In these investigations, which concerned the pigment nucleus both in chlorophyll and in haemoglobin, he has made several new and important observations regarding the pyrroles and their position in this nucleus; in particular, however, he has shown that from these two pigments the same parent porphyrin, “aetioporphyrin”, can be prepared, whose molecule has retained the essential characteristics of the pigment nucleus. By doing this he has produced the most interesting and decisive proof of the relationship between the two most biologically important pigments in Nature – haemoglobin and chlorophyll.
He has also prepared in a pure state and studied exhaustively the yellow pigments, the so-called carotenoids, which occur together with chlorophyll in the leaves of plants. By means of the results obtained regarding both these yellow pigments and the chlorophylls he has paved the way for new biological researches into the part played by the different leaf pigments in the assimilation of carbonic acid.
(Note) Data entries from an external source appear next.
theorem Dev.portView_pgStep_of_ne (d : Dev) {p q : Nat} (hp : p < 64) (hq : q < 64) (hne : p ≠ q) (now16 pos16 : Nat) (first : Bool) :
    (d.pgStep q now16 pos16 first).portView p = d.portView p := by
  have hoff : F.PG_STAT.off p 0 ≠ F.PG_STAT.off q 0 := pgStat_off_ne hp hq hne
  have hboth : ∀ e : Dev, (e.noteBoth q).portView p = e.portView p := fun e => by
    unfold Dev.noteBoth
    split
    · exact Dev.portView_eq_iff.mpr ⟨rfl, rfl, Dev.word_put_of_off_ne e F.PG_STAT_both_req q true hoff, rfl⟩
    · rfl
  have hpresent : ∀ (e : Dev) (at16 : Nat) (hi lo : Bool), (e.present q at16 hi lo).portView p = e.portView p := fun e at16 hi lo => by
    have hputs : (((e.put F.PG_STAT_out_high q hi).put F.PG_STAT_out_low q lo).noteBoth q).portView p = e.portView p :=
      (hboth _).trans (Dev.portView_eq_iff.mpr ⟨rfl, rfl, (Dev.word_put_of_off_ne _ F.PG_STAT_out_low q lo hoff).trans
        (Dev.word_put_of_off_ne e F.PG_STAT_out_high q hi hoff), rfl⟩)
    unfold Dev.present
    dsimp only
    split
    · rw [← hputs]
      exact Dev.portView_eq_iff.mpr ⟨rfl, Dev.port_setPort_of_ne _ _ hne, rfl, rfl⟩
    · exact hputs
  have hset : ∀ (e : Dev) (v : PgT), (e.setPg q v).portView p = e.portView p := fun e v =>
    Dev.portView_eq_iff.mpr ⟨Dev.pg_setPg_of_ne e v hne, rfl, rfl, rfl⟩
  have hedge : ∀ (e : Dev) (h : Bool), (e.hEdge q now16 h).portView p = e.portView p := fun e h => by
    unfold Dev.hEdge
    dsimp only
    generalize (if h then e.rd F.PG_DT_dt_rise q else e.rd F.PG_DT_dt_fall q) = dt
    split
    · exact (hpresent ..).trans (hset ..)
    · exact (hpresent ..).trans (hset ..)
  unfold Dev.pgStep
  dsimp only
  split
  · split
    · exact hedge ..
    · rfl
  · split
    · exact (hpresent ..).trans (hset ..)
    · split
      · exact (hpresent ..).trans (hset ..)
      · split
        · exact hpresent ..
        · exact hpresent ..

theorem Dev.firstStep_keeps (now16 pos16 : Nat) (d : Dev) (p : Nat) :
    Keeps ⟨false, [F.PG_STAT_out_high, F.PG_STAT_out_low, F.PG_STAT_both_req], [.tb, .pp]⟩ d (Dev.firstStep now16 pos16 d p) :=
  ((Dev.setPort_keeps d p _).within (by decide)).trans (Dev.pgStep_keeps ..)

/-- Each port of the stage takes the command that its compares give. -/
theorem Dev.firstSteps_commands (d : Dev) (k : Fin 21) (now16 pos16 : Nat) {p : Nat} (hp : p ∈ stagePorts k) :
    d.Commands (d.each (stagePorts k) (Dev.firstStep now16 pos16)) p now16 pos16 := by
  obtain ⟨e, hsame, hlast⟩ := Dev.each_reads_at (fun e : Dev => (e.portView p, e.orders p pos16)) hp (stagePorts_nodup k)
    (f := Dev.firstStep now16 pos16) (fun e q hq hne => by
      have hk := e.firstStep_keeps now16 pos16 q
      refine Prod.ext ?_ (Dev.orders_of_keeps hk (by decide) (by decide) (by decide) p pos16)
      have hview : ∀ v : PortT, (e.setPort q v).portView p = e.portView p := fun v =>
        Dev.portView_eq_iff.mpr ⟨rfl, Dev.port_setPort_of_ne e v hne.symm, rfl, rfl⟩
      exact (Dev.portView_pgStep_of_ne _ (stagePorts_lt k p hp) (stagePorts_lt k q hq) hne.symm ..).trans (hview _)) d
  obtain ⟨-, horders⟩ := Prod.mk.inj hsame
  obtain ⟨hpg, -, hstat, -⟩ := Dev.portView_eq_iff.mp (Prod.mk.inj hlast).1
  have hport : ∀ v : PortT, (e.setPort p v).orders p pos16 = e.orders p pos16 := fun _ => rfl
  refine ((e.setPort p { e.port p with readmitted := (e.port p).readmitted && !(e.port p).restarted }).pgStep_commands p now16 pos16).congr
    ?_ (Dev.flag_eq_of_pgStat_eq hstat F.PG_STAT_out_high rfl) (Dev.flag_eq_of_pgStat_eq hstat F.PG_STAT_out_low rfl) hpg
  rw [hport, horders]
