-- ==== Sys2Proof/Machine/Panel.lean ====
section
/-! DEFINITION. The scanout engine's view and the panel sequencer: SET_VIEW, the PANEL actions, BACKLIGHT, the ends of the
timed phases and the frame end (R120 to R136). -/

namespace Sys2Proof.Machine

/-! ## Shared operations -/

/-- Panel frames are produced: the blank-frame phase of STARTING and all of RUNNING (R127). -/
def PanelState.scanning : PanelState → Bool
  | .blankFrames _ => true
  | .running => true
  | .off => false
  | .powerUp _ => false
  | .stopping _ => false

/-- The panel is STARTING. -/
def PanelState.starting : PanelState → Bool
  | .powerUp _ => true
  | .blankFrames _ => true
  | .off => false
  | .running => false
  | .stopping _ => false

/-- The panel is STOPPING. -/
def PanelState.isStopping : PanelState → Bool
  | .stopping _ => true
  | .powerUp _ => false
  | .blankFrames _ => false
  | .off => false
  | .running => false

/-- The positions of one panel frame: 800 physical lines of 1280 physical columns (R119, R127). -/
def panelPositions : Nat := 1280 * 800

/-- The scan of the frame under way goes on by some positions, short of the frame's last, after which the frame end comes
(R127). -/
def Scanout.scanOn (v : Scanout) (k : Nat) : Scanout :=
  { v with scanned := min (panelPositions - 1) (v.scanned + k) }

/-- The frame under way is over, at its end or cut short: a pending view becomes the active view (R122), and the next frame
begins at physical line 0, physical column 0 (R127). -/
def Scanout.frameOver (v : Scanout) : Scanout :=
  { v with active := v.pendingView.getD v.active, pendingView := none, scanned := 0 }

/-- A frame end as the scanout engine has it, after the frame's last position (R122, R127): the frame counter advances, and
the frame is over. -/
def Scanout.frameEnd (v : Scanout) : Scanout :=
  { v.frameOver with frameCounter := v.frameCounter + 1 }

/-- Every mode that has a pending value takes it into force (R134). -/
def Panel.latchModes (p : Panel) : Panel :=
  { p with
    display := p.pendingDisplay.getD p.display
    area := p.pendingArea.getD p.area
    idleMode := p.pendingIdle.getD p.idleMode
    pendingDisplay := none
    pendingArea := none
    pendingIdle := none }

def State.setPanelRequest (s : State) (r : PanelRequest) : State := { s with panel := { s.panel with request := r } }

/-- A power-up begins, with no request pending (R129, R131). -/
def State.startPanel (s : State) : State := { s with panel := { s.panel with state := .powerUp 0, request := .none } }

/-- The panel leaves RUNNING for STOPPING (R131): scanning stops with the frame cut short, the backlight goes to 0, pending view and modes apply,
a SYNC wait ends and the power-down begins, with no request pending. -/
def State.stopPanel (s : State) : State :=
  State.releaseSync
    { s with
      scan := s.scan.frameOver
      panel := { s.panel.latchModes with state := .stopping 0, request := .none, actual := 0 } }

/-- A START request, by the table of R129. -/
def State.requestStart (s : State) : State :=
  match s.panel.state with
  | .off => s.startPanel
  | .powerUp _ => s.setPanelRequest .none
  | .blankFrames _ => s.setPanelRequest .none
  | .running => s
  | .stopping _ => s.setPanelRequest .start

/-- A STOP request, by the table of R129. -/
def State.requestStop (s : State) : State :=
  match s.panel.state with
  | .off => s
  | .powerUp _ => s.setPanelRequest .stop
  | .blankFrames _ => s.setPanelRequest .stop
  | .running => s.stopPanel
  | .stopping _ => s.setPanelRequest .none

/-- The backlight's step toward the target, by at most 4 (R136). -/
def backlightStep (actual target : Nat) : Nat :=
  if actual < target then min target (actual + 4)
  else if target < actual then max target (actual - 4)
  else actual

/-- The panel reaches RUNNING: PANEL_READY is set, and a pending STOP stops it at once (R130). -/
def State.reachRunning (s : State) : State :=
  let s1 := State.setFlag { s with panel := { s.panel with state := .running } } .panelReady
  if s1.panel.request = .stop then s1.stopPanel else s1

/-- What a frame end does to the sequencer's power state and the backlight (R130, R136). -/
def State.panelAtFrameEnd (s : State) : State :=
  match s.panel.state with
  | .blankFrames n => if n = 0 then { s with panel := { s.panel with state := .blankFrames 1 } } else s.reachRunning
  | .running => { s with panel := { s.panel with actual := backlightStep s.panel.actual s.panel.target } }
  | .off => s
  | .powerUp _ => s
  | .stopping _ => s

/-! ## SET_VIEW -/

/-- The view a SET_VIEW body carries (chapter Formats). -/
def viewOf (body : List Word) : View :=
  { ox := (halfOf (wordAt body 0) 0).toNat
    oy := (halfOf (wordAt body 0) 1).toNat
    split := (halfOf (wordAt body 1) 0).toNat
    sx := (halfOf (wordAt body 2) 0).toNat
    sy := (halfOf (wordAt body 2) 1).toNat
    planeEnable := byteOf (wordAt body 3) 3
    swap := byteOf (wordAt body 3) 0 == 1
    mirrorX := byteOf (wordAt body 3) 1 == 1
    mirrorY := byteOf (wordAt body 3) 2 == 1 }

/-- A byte that must be 0 or 1. -/
def isBit (b : Byte) : Bool := decide (b.toNat ≤ 1)

/-- The logical height for a swap value (R120). -/
def logicalHeight (swap : Bool) : Nat := if swap then 1280 else 800

/-- The checks of SET_VIEW (R121). -/
def setViewCheck (r : Record) : Option Reason :=
  let v := viewOf r.body
  let w3 := wordAt r.body 3
  firstFailure
    [ (decide (r.body.length = 4), .length),
      (decide (v.ox ≤ 1279) && decide (v.sx ≤ 1279) && decide (v.oy ≤ 1535) && decide (v.sy ≤ 1535), .range),
      (isBit (byteOf w3 0) && isBit (byteOf w3 1) && isBit (byteOf w3 2), .range),
      (decide (v.split ≤ logicalHeight v.swap), .range) ]

/-- An accepted SET_VIEW: pending while the panel is scanning, active at once otherwise (R121). -/
def setViewEffect (r : Record) (s : State) : State :=
  if s.panel.state.scanning then { s with scan := { s.scan with pendingView := some (viewOf r.body) } }
  else { s with scan := { s.scan with active := viewOf r.body } }

/-- SET_VIEW (R121). -/
def execSetView (s : State) : Host.Outcome State Fault Refusal :=
  live s (takeControl 0x27 setViewCheck setViewEffect)

/-! ## PANEL -/

/-- The actions of a PANEL record (R133). -/
inductive PanelAction where
  | start
  | stop
  | full
  | partialBand
  | idleOn
  | idleOff
  | show
  | blank
  deriving DecidableEq, Repr

/-- The action of a code (chapter Formats). -/
def PanelAction.ofCode (code : Byte) : Option PanelAction :=
  match code.toNat with
  | 0 => some .start
  | 1 => some .stop
  | 2 => some .full
  | 3 => some .partialBand
  | 4 => some .idleOn
  | 5 => some .idleOff
  | 6 => some .show
  | 7 => some .blank
  | _ => none

/-- The action that the body of a PANEL record names; none for an empty body or an unknown code. -/
def panelActionOf (r : Record) : Option PanelAction :=
  match r.body with
  | [] => none
  | w :: _ => PanelAction.ofCode (byteOf w 0)

def bandTop (r : Record) : Nat := (halfOf (wordAt r.body 1) 0).toNat
def bandBottom (r : Record) : Nat := (halfOf (wordAt r.body 1) 1).toNat

/-- The checks of PANEL (R133). -/
def panelCheck (r : Record) : Option Reason :=
  firstFailure
    [ (decide (r.body.length = 2), .length),
      ((panelActionOf r).isSome, .range),
      (decide (panelActionOf r ≠ some .partialBand) ||
        (decide (bandBottom r ≤ 799) && decide (bandTop r ≤ bandBottom r)), .range) ]

/-- The PANEL record at the cursor is dealt with by the step of its action. A PANEL record that names no action can only
be refused, and each of the eight steps deals with it: DESIGN CHOICE (notes/assumptions/8.md). -/
def takePanel (action : PanelAction) (effect : Record → State → State) (s : State) : State :=
  match s.recordOf? 0x28 with
  | none => s
  | some (_, r) =>
    if panelActionOf r = some action ∨ panelActionOf r = none then takeControl 0x28 panelCheck effect s else s

/-- A display action: pending while the panel is scanning, in force at once otherwise (R134). -/
def State.setDisplay (s : State) (m : Display) : State :=
  if s.panel.state.scanning then { s with panel := { s.panel with pendingDisplay := some m } }
  else { s with panel := { s.panel with display := m } }

/-- An area action (R134). -/
def State.setArea (s : State) (m : Area) : State :=
  if s.panel.state.scanning then { s with panel := { s.panel with pendingArea := some m } }
  else { s with panel := { s.panel with area := m } }

/-- An idle action (R134). -/
def State.setIdle (s : State) (m : Bool) : State :=
  if s.panel.state.scanning then { s with panel := { s.panel with pendingIdle := some m } }
  else { s with panel := { s.panel with idleMode := m } }

/-- PANEL START (R129, R133). -/
def execPanelStart (s : State) : Host.Outcome State Fault Refusal :=
  live s (takePanel .start (fun _ => State.requestStart))

/-- PANEL STOP (R129, R133). -/
def execPanelStop (s : State) : Host.Outcome State Fault Refusal :=
  live s (takePanel .stop (fun _ => State.requestStop))

/-- PANEL FULL (R134). -/
def execPanelFull (s : State) : Host.Outcome State Fault Refusal :=
  live s (takePanel .full (fun _ s => s.setArea .full))

/-- PANEL PARTIAL with its band (R134). -/
def execPanelPartial (s : State) : Host.Outcome State Fault Refusal :=
  live s (takePanel .partialBand (fun r s => s.setArea (.band (bandTop r) (bandBottom r))))

/-- PANEL IDLE_ON (R134). -/
def execPanelIdleOn (s : State) : Host.Outcome State Fault Refusal :=
  live s (takePanel .idleOn (fun _ s => s.setIdle true))

/-- PANEL IDLE_OFF (R134). -/
def execPanelIdleOff (s : State) : Host.Outcome State Fault Refusal :=
  live s (takePanel .idleOff (fun _ s => s.setIdle false))

/-- PANEL SHOW (R134). -/
def execPanelShow (s : State) : Host.Outcome State Fault Refusal :=
  live s (takePanel .show (fun _ s => s.setDisplay .show))

/-- PANEL BLANK (R134). -/
def execPanelBlank (s : State) : Host.Outcome State Fault Refusal :=
  live s (takePanel .blank (fun _ s => s.setDisplay .blank))

/-! ## BACKLIGHT -/

/-- The check of a record whose only check is its fixed length. -/
def lengthCheck (words : Nat) (r : Record) : Option Reason := firstFailure [(decide (r.body.length = words), .length)]

/-- BACKLIGHT (R135): the target is set at once, the actual level is not changed. -/
def execBacklight (s : State) : Host.Outcome State Fault Refusal :=
  live s (takeControl 0x29 (lengthCheck 1)
    (fun r s => { s with panel := { s.panel with target := (byteOf (wordAt r.body 0) 0).toNat } }))

/-! ## The ends of the timed phases and the frame end -/

/-- The 120 ms power-up has ended (R130). -/
def powerUpDue (s : State) : Bool :=
  match s.panel.state with
  | .powerUp t => decide (120 ≤ t)
  | .off => false
  | .blankFrames _ => false
  | .running => false
  | .stopping _ => false

/-- POWER_UP_END (R130): the blank-frame phase begins with a count of 0, and scanning with it, at the first position of a
frame (R127). -/
def execPowerUpEnd (s : State) : Host.Outcome State Fault Refusal :=
  onEvent s (powerUpDue s) (fun s =>
    { s with
      scan := { s.scan with scanned := 0 }
      panel := { s.panel with state := .blankFrames 0 } })

/-- The 20 ms power-down has ended (R131). -/
def powerDownDue (s : State) : Bool :=
  match s.panel.state with
  | .stopping t => decide (20 ≤ t)
  | .off => false
  | .blankFrames _ => false
  | .running => false
  | .powerUp _ => false

/-- The panel reaches OFF: PANEL_READY is set, and a pending START starts it at once (R131). -/
def State.reachOff (s : State) : State :=
  let s1 := State.setFlag { s with panel := { s.panel with state := .off } } .panelReady
  if s1.panel.request = .start then s1.startPanel else s1

/-- POWER_DOWN_END (R131). -/
def execPowerDownEnd (s : State) : Host.Outcome State Fault Refusal :=
  onEvent s (powerDownDue s) State.reachOff

/-- FRAME_END (R127): the positions that are left are sent, the last of physical line 799 last of all (State.sentNext lists
them in their order, notes/assumptions/26.md). Then the frame counter advances, a pending view and pending modes are taken into force, a blank frame is
counted or the backlight steps, and a SYNC wait is released. -/
def execFrameEnd (s : State) : Host.Outcome State Fault Refusal :=
  onEvent s s.panel.state.scanning (fun s =>
    State.releaseSync (State.panelAtFrameEnd
      { s with
        scan := s.scan.frameEnd
        panel := s.panel.latchModes }))

end Sys2Proof.Machine
end

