-- ==== Sys2Proof/Machine/Power.lean ====
section
/-! DEFINITION. Outage and power control: the outage timer, the banner player, the doze entry, the retention pass and
check, and the wake (R101 to R106, R156 to R170). -/

namespace Sys2Proof.Machine

def State.setDevice (s : State) (d : Device) : State := { s with power := { s.power with device := d } }

/-! ## Outages (R156) -/

/-- The link leaves UP: the outage timer starts from 0 and the banner-played flag is cleared. No play of the new outage is
due yet. -/
def State.startOutage (s : State) : State :=
  { s with power := { s.power with outage := some 0, bannerPlayed := false, bannerDue := false } }

/-- The link enters UP: the timer stops, and a play that is due but not granted is cancelled (R156, R160). -/
def State.endOutage (s : State) : State :=
  { s with power := { s.power with outage := none, bannerDue := false } }

/-- The outage timer stands at or above the banner delay, the flag is clear and no play is due yet (R160). -/
def bannerDelayReached (s : State) : Bool :=
  match s.power.outage with
  | some t => decide (s.power.bannerDelay ≤ t) && !s.power.bannerPlayed && !s.power.bannerDue
  | none => false

/-- The banner delay is reached: a play becomes due, or with no banner the flag is set (R160). -/
def State.bannerReached (s : State) : State :=
  if s.power.bannerLength = 0 then { s with power := { s.power with bannerPlayed := true } }
  else { s with power := { s.power with bannerDue := true } }

/-- BANNER_DELAY_EXPIRY (R160). -/
def execBannerDelayExpiry (s : State) : Host.Outcome State Fault Refusal :=
  onEvent s (bannerDelayReached s) State.bannerReached

/-! ## Doze timer (R164) -/

/-- The timer is set to 0 where the link is ABSENT. -/
def State.restartDozeTimer (s : State) : State :=
  if s.link.state = .absent then { s with power := { s.power with dozeTimer := 0 } } else s

/-- The doze timer is running and stands at or above the doze delay. -/
def dozeExpired (s : State) : Bool :=
  decide (s.power.device = .active) && decide (s.link.state = .absent) &&
    decide (s.power.dozeDelay ≤ s.power.dozeTimer)

/-- Entry into ENTERING (R166): the panel's state is remembered and STOP is requested. -/
def State.enterEntering (s : State) : State :=
  State.requestStop { s with power := { s.power with
    device := .entering
    remembered := s.panel.state.starting || decide (s.panel.state = .running) } }

/-- DOZE_TIMER_EXPIRY (R164, R166). -/
def execDozeTimerExpiry (s : State) : Host.Outcome State Fault Refusal :=
  onEvent s (dozeExpired s) State.enterEntering

/-- The check of a DOZE record: no body (R165). -/
def dozeCheck : Record → Option Reason := lengthCheck 0

/-- DOZE (R165): from ACTIVE the device enters ENTERING; in ENTERING the record has no effect. -/
def execDoze (s : State) : Host.Outcome State Fault Refusal :=
  live s (takeControl 0x2F dozeCheck (fun _ s => if s.power.device = .active then s.enterEntering else s))

/-! ## The retention pass (R101, R102) -/

/-- The lowest-numbered pane from `lo` on that satisfies `p`. -/
def nextPane (panes : Table Pane 16) (p : Pane → Bool) (lo : Nat) : Option Nat :=
  (List.range' lo (16 - lo)).find? (fun n => p (panes.get n))

/-- The four conditions of R166 hold in ENTERING. -/
def passDue (s : State) : Bool :=
  decide (s.power.device = .entering) && s.rxq.frames.isEmpty && decide (s.dec.state = .idle) &&
    decide (s.engine.holder = .free) && decide (s.digest.work = .idle)

/-- The pass is complete: the device enters DOZE and STOP is requested a second time (R166). -/
def State.enterDoze (s : State) : State := ((s.setWork .idle).setDevice .doze).requestStop

/-- RETENTION_PASS_START (R101, R166): the pass begins with the first valid pane. -/
def execRetentionPassStart (s : State) : Host.Outcome State Fault Refusal :=
  onEvent s (passDue s) (fun s =>
    match nextPane s.panes Pane.valid 0 with
    | some n => s.setWork (.pass n)
    | none => s.enterDoze)

/-- RETENTION_PASS_PANE_DONE (R101): the digest is stored as VALID and as the doze digest; after the last valid pane the
device enters DOZE. -/
def execRetentionPassPaneDone (s : State) : Host.Outcome State Fault Refusal :=
  live s (fun s =>
    match s.digest.work with
    | .pass n =>
      let v := paneDigest s.store (s.panes.get n)
      let s1 := s.modifyPane n (fun p => { p with digest := .valid v, dozeDigest := some v })
      match nextPane s1.panes Pane.valid (n + 1) with
      | some m => s1.setWork (.pass m)
      | none => s1.enterDoze
    | .idle => s
    | .serving => s
    | .check _ _ => s
    | .clearing _ => s)

/-- Every doze digest is dropped (R102, R105). -/
def State.dropDozeDigests (s : State) : State :=
  { s with panes := s.panes.mapIdx (fun _ p => { p with dozeDigest := none }) }

/-- A pass in progress is abandoned (R102). -/
def State.abandonPass (s : State) : State :=
  match s.digest.work with
  | .pass _ => (s.setWork .idle).dropDozeDigests
  | .idle => s
  | .serving => s
  | .check _ _ => s
  | .clearing _ => s

/-- The panel is restarted if it was remembered on (R132). -/
def State.restartRemembered (s : State) : State := if s.power.remembered then s.requestStart else s

/-- A frame admitted in ENTERING aborts the doze entry (R167). -/
def State.abortDoze (s : State) : State :=
  ((s.abandonPass.setDevice .active).restartRemembered).restartDozeTimer

/-- A wake cause: in DOZE the device enters WAKING and the oscillator wait begins; elsewhere it has no effect (R169). -/
def State.wake (s : State) : State :=
  if s.power.device = .doze then { s with power := { s.power with device := .waking, oscillator := some 0 } } else s

/-! ## The retention check and clearing (R103 to R105, R170) -/

/-- The pane holds a doze digest. -/
def Pane.hasDozeDigest (p : Pane) : Bool := p.dozeDigest.isSome

/-- The end of the check and of WAKING (R105, R170): the doze digests are dropped, RETENTION_LOSS is set if a pane was
lost, the device enters ACTIVE, WOKE is set, and START is requested of a panel remembered on. -/
def State.endCheck (s : State) (anyLost : Bool) : State :=
  let s1 := (s.dropDozeDigests).setWork .idle
  let s2 := if anyLost then s1.setFlag .retentionLoss else s1
  (((s2.setDevice .active).setFlag .woke).restartRemembered).restartDozeTimer

/-- The 4 ms oscillator wait has lasted its time (R170). -/
def oscillatorDue (s : State) : Bool :=
  decide (s.power.device = .waking) &&
    (match s.power.oscillator with
     | some t => decide (4 ≤ t)
     | none => false)

/-- OSCILLATOR_WAIT_END (R170): the retention check begins with the first pane that holds a doze digest. -/
def execOscillatorWaitEnd (s : State) : Host.Outcome State Fault Refusal :=
  onEvent s (oscillatorDue s) (fun s =>
    let s1 := { s with power := { s.power with oscillator := none } }
    match nextPane s1.panes Pane.hasDozeDigest 0 with
    | some n => s1.setWork (.check n [])
    | none => s1.endCheck false)

/-- The lost pane's turn (R104): lost is set, its state becomes NONE, and the engine begins to clear it to its fill
colour. -/
def State.beginClearing (s : State) (n : Nat) (rest : List Nat) : State :=
  let s1 := s.modifyPane n (fun p => { p with lost := true, digest := .none })
  (s1.setEngine .retention (some (clearJob n (s1.panes.get n)))).setWork (.clearing (n :: rest))

/-- The comparisons are all made (R104, R105). -/
def State.checkMade (s : State) (lost : List Nat) : State :=
  match lost with
  | [] => s.endCheck false
  | n :: rest => s.beginClearing n rest

/-- RETENTION_CHECK_PANE_DONE (R103): the recomputed digest is compared with the doze digest; a pane found intact is VALID
with it, a pane found lost is noted; after the last pane the lost panes are dealt with. The engine is FREE throughout
(R75). -/
def execRetentionCheckPaneDone (s : State) : Host.Outcome State Fault Refusal :=
  onEvent s (decide (s.engine.holder = .free)) (fun s =>
    match s.digest.work with
    | .check n lost =>
      let v := paneDigest s.store (s.panes.get n)
      let intact := decide ((s.panes.get n).dozeDigest = some v)
      let s1 := if intact then s.setDigestState n (.valid v) else s
      let lost1 := if intact then lost else lost ++ [n]
      match nextPane s1.panes Pane.hasDozeDigest (n + 1) with
      | some m => s1.setWork (.check m lost1)
      | none => s1.checkMade lost1
    | .idle => s
    | .serving => s
    | .pass _ => s
    | .clearing _ => s)

/-- RETENTION_CLEAR_PANE_DONE (R104, R105): the last pixel of the pane is written; the next lost pane is marked and
cleared, or the engine is given back and the check ends. -/
def execRetentionClearPaneDone (s : State) : Host.Outcome State Fault Refusal :=
  onEvent s (decide (s.engine.holder = .retention)) (fun s =>
    match s.digest.work, s.engine.job with
    | .clearing (_ :: rest), some job =>
      let s1 := s.paint job job.todo
      match rest with
      | [] => (s1.setEngine .free none).endCheck true
      | m :: rest' => s1.beginClearing m rest'
    | _, _ => s)

/-- DOZE_PIXEL_LOSS (R43): in DOZE the index of any pixel may change without a write; nothing is touched. -/
def execDozePixelLoss (x y : Nat) (index : Byte) (s : State) : Host.Outcome State Fault Refusal :=
  if pixelExists x y then
    onEvent s (decide (s.power.device = .doze)) (fun s => s.writePixel x y index)
  else .fault .noSuchPixel

/-! ## The banner player (R160 to R162) -/

/-- The bytes of the banner list from an offset on (R158, R159). -/
def bannerBytes (p : Power) (cursor : Nat) : List Byte :=
  ((p.bannerStore.toList.flatMap bytesOfWord).take p.bannerLength).drop cursor

/-- The record at the player's cursor; none is a structural error (R162). -/
def bannerRecord (p : Power) (cursor : Nat) : Option (DrawKind × Record) :=
  match readRecord (bannerBytes p cursor) with
  | some (.whole r) => (DrawKind.ofCode r.kind).map (fun k => (k, r))
  | _ => none

/-- The play ends and the holder becomes FREE (R72). -/
def State.endPlay (s : State) : State :=
  State.setEngine { s with power := { s.power with bannerCursor := none } } .free none

/-- The player reads the header at its cursor (R162): at the banner length the play ends normally, at a structural error
it ends with MALFORMED counted, and a draw record is given to the engine, with the sequence of a refusal absent. -/
def State.bannerRead (s : State) (cursor : Nat) : State :=
  if s.power.bannerLength ≤ cursor then s.endPlay
  else
    match bannerRecord s.power cursor with
    | none => (s.count .malformed).endPlay
    | some (kind, r) =>
      let o := examineDraw kind s.engine.pens s.panes r.body
      let s1 := s.noteOutcome o r.kind r.tag none
      State.setEngine { s1 with power := { s1.power with bannerCursor := some cursor } } .banner o.job?

/-- The grant conditions of R74 hold for a due play. -/
def bannerGrantDue (s : State) : Bool :=
  s.power.bannerDue && decide (s.engine.holder = .free) && decide (s.power.device = .active) &&
    s.rxq.frames.isEmpty && decide (s.dec.state = .idle)

/-- BANNER_GRANT (R161): the flag is set; the play ends at once if the panel is OFF or STOPPING or there is no banner, and
otherwise the list is walked from byte 0. -/
def execBannerGrant (s : State) : Host.Outcome State Fault Refusal :=
  onEvent s (bannerGrantDue s) (fun s =>
    let s1 := { s with power := { s.power with bannerDue := false, bannerPlayed := true } }
    if s.panel.state = .off ∨ s.panel.state.isStopping = true ∨ s.power.bannerLength = 0 then s1
    else s1.bannerRead 0)

/-- BANNER_RECORD_DONE (R162): the engine's outcome for the stored record arrives (what is left of its destination set is
dealt with), and the player goes on past the record. -/
def execBannerRecordDone (s : State) : Host.Outcome State Fault Refusal :=
  onEvent s (decide (s.engine.holder = .banner)) (fun s =>
    match s.power.bannerCursor with
    | some c =>
      let s1 := match s.engine.job with
        | some job => s.finishJob job
        | none => s
      match bannerRecord s.power c with
      | some (_, r) => s1.bannerRead (c + r.extent)
      | none => s1.endPlay
    | none => s)

end Sys2Proof.Machine
end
He has also studied with great success another group of plant pigments, namely: the blue and red pigments of flowers, the so-called “anthocyanins”. He has isolated the characteristic pigment and investigated its chemical nature from a rather large number of flowers, such as cornflower, roses, pelargonia, larkspur, hollyhock, etc., as well as from some fruits, such as bilberries, black grapes and cranberries. As a result, the anthocyanins have been shown to be glycosides, which can be split up into a kind of sugar – in most cases glucose – and a colour component, a “cyanidin”. Willstätter has elucidated the chemical structure of these cyanidins; he has proved in what their difference consists in the various flowers or fruits, and has also proved their close relationship with the yellow pigments, occurring in Nature, of the flavone or flavonol group. By the reduction of one such yellow pigment, quercetin, he has obtained the cyanidin which occurs in roses and cornflowers, and by chemical synthesis he has succeeded in preparing the cyanidin of the pelargonia, pelargonidin. He has shown the dependence of the flower pigments upon the reaction of the plant sap and has thus explained how one and the same anthocyanin can have a different colour in different flowers, as is the case with roses and cornflowers. The anthocyanin is in both cases the same, but in the rose it is bound to a plant acid and is therefore red, whereas in the cornflower it is bound to an alkali and is therefore blue.
By extending his investigations to the yellow pigments of flowers as well, and by quantitative determination of the anthocyanins in certain kinds he has shown that the difference in the colour which the flowers assume in Nature or under the care of the grower depend upon several different circumstances, such as the appearance of several different anthocyanins in the same kind, great variations in anthocyanin content, different reaction of the cell sap and the simultaneous presence of different quantities of yellow pigments, which latter can again differ from one another in types.
In this field of plant-pigment chemistry, Willstätter’s investigations can also be regarded as pioneering; the most comprehensive and the most important are, however, his investigations on chlorophyll, by which he has not only succeeded in unravelling the chemical structure of this substance, but also laid the sound scientific foundation for continued successful research into this extremely important field of plant chemistry.